What to work on - Please repeat the lines below, exactly and only, from the one that holds "rate_off := fun _ => ⟨rfl, rfl⟩" through the one that holds "sym_ne := fun h => nomatch h".

Material for the task -
+ + + + +

/-- Inv at a state with a command in flight and a poll pending. -/
theorem inv_busy (program : List HostOp) (interleaving : List Turn) :
    Inv { busyState with host := program, turns := interleaving } where
  legal := params_legal
  busy_iff := rfl
  latched := fun q h => by cases h; rfl
  ecode_busy := fun _ => rfl
  rate_off := fun _ => ⟨rfl, rfl⟩
  rate_on := fun h => nomatch h
  sym_off := fun _ => ⟨rfl, rfl, rfl, rfl⟩
  sym_low := fun h => nomatch h
  sym_high := fun h => nomatch h
  sym_ne := fun h => nomatch h
  cursor := (by decide : u32 (0 : Word) ≤ u32 (0 : Word) ∧ u32 (0 : Word) ≤ 256)
  ecode_le := (by decide : (0 : BitVec 4) ≤ 0xB#4)
  out_valid := fun _ h => absurd h (Nat.not_lt_zero _)
  low_array := ⟨List.Pairwise.nil, fun _ h => nomatch h⟩
  high_array := ⟨List.Pairwise.nil, fun _ h => nomatch h⟩
  out_array := ⟨List.Pairwise.nil, fun _ h => nomatch h⟩

/-- StepKeepsInv, AerrIsSticky and the other whole-machine rules: a completion from a state that meets Inv. -/
theorem witness_StepKeepsInv :
    Inv busyState ∧ ∃ t, step busyState = .next t ∧ t.rateValid ≠ busyState.rateValid :=
  ⟨inv_busy [] [], _, rfl, by decide⟩

theorem witness_ReachableStatesMeetInv : params.legal = true ∧
    ∃ t, Host.Core.run core 1 ({ fresh with host := [.poll], turns := [.host] } : State) = .next t :=
  ⟨rfl, _, rfl⟩

theorem witness_InvAfterReset : params.legal = true := rfl

theorem witness_PollEnds :
    Inv { busyState with host := [.poll], turns := [.host, .reset] } ∧
    OneHost { busyState with host := [.poll], turns := [.host, .reset] } :=
  ⟨inv_busy _ _, by intro t h a; simp at h; rcases h with rfl | rfl <;> simp⟩

theorem witness_StepNeverTraps : ∀ a, fresh.turns.head? ≠ some (.foreign a) := fun _ h => nomatch h

theorem witness_DecodeAndEncodeAgree : decodeWord 4 = .ok .encodeBit := by decide

theorem witness_BytesDecodeAsTheirWord : ([1, 0, 0] : List Byte).length < 4 ∧ (3 : Nat) < 4 := by decide

/-- Each class of illegal word, at its edge: RSVD = 1, OPCODE 0x00, OPCODE 0x05. -/
theorem witness_IllegalWordsIssueAndFail :
    (0x101#32).extractLsb' 8 24 ≠ 0 ∧ (0x0#32).extractLsb' 0 8 = 0 ∧ 0x05#8 ≤ (0x5#32).extractLsb' 0 8 ∧
    fresh.busy = false ∧ (inFlight fresh 5 0 0).inflight = some ⟨5, 0, 0⟩ := by decide

theorem witness_StepRunsDecodedCommand :
    busyState.turns = [] ∧ busyState.inflight = some ⟨1, 4000, 0⟩ ∧ decodeWord 1 = .ok .cfgRate ∧
    ({ busyState with turns := [.block] } : State).turns.head? = some .block := by decide

theorem witness_StepRunsPlacedCommand : decodeWord 2 = .ok .wave := by decide

/-- A host about to read STATUS of an idle block, and a host polling a busy one at its turn. -/
def reading : State := { fresh with host := [.access ⟨.read, 0x100C, 4, 0⟩] }
def polling : State := { busyState with host := [.poll], turns := [.host] }
def disturbing : State := { busyState with turns := [.host], host := [.access ⟨.write, 0x1004, 4, 7⟩] }

theorem witness_StepPerformsHostAccess :
    reading.turns = [] ∧ reading.inflight = none ∧ reading.host = .access ⟨.read, 0x100C, 4, 0⟩ :: [] ∧
    ({ reading with turns := [.host] } : State).turns.head? = some .host := by decide

theorem witness_PollRepeatsWhileBusy :
    polling.turns.head? = some .host ∧ polling.host = .poll :: [] ∧ polling.busy = true := by decide

theorem witness_ResetClearsTheBlock :
    ({ busyState with turns := [.reset] } : State).turns.head? = some .reset := by decide

theorem witness_SecondMasterIsRefused :
    ({ fresh with turns := [.foreign ⟨.read, 0x1000, 4, 0⟩] } : State).turns.head? =
      some (.foreign ⟨.read, 0x1000, 4, 0⟩) := by decide

theorem witness_InstancesStepAlone :
    [fresh, busyState][1]? = some busyState ∧ ∃ t, step busyState = .next t := ⟨rfl, _, rfl⟩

+ + + + +

Problem solution -
  rate_off := fun _ => ⟨rfl, rfl⟩
  rate_on := fun h => nomatch h
  sym_off := fun _ => ⟨rfl, rfl, rfl, rfl⟩
  sym_low := fun h => nomatch h
  sym_high := fun h => nomatch h
  sym_ne := fun h => nomatch h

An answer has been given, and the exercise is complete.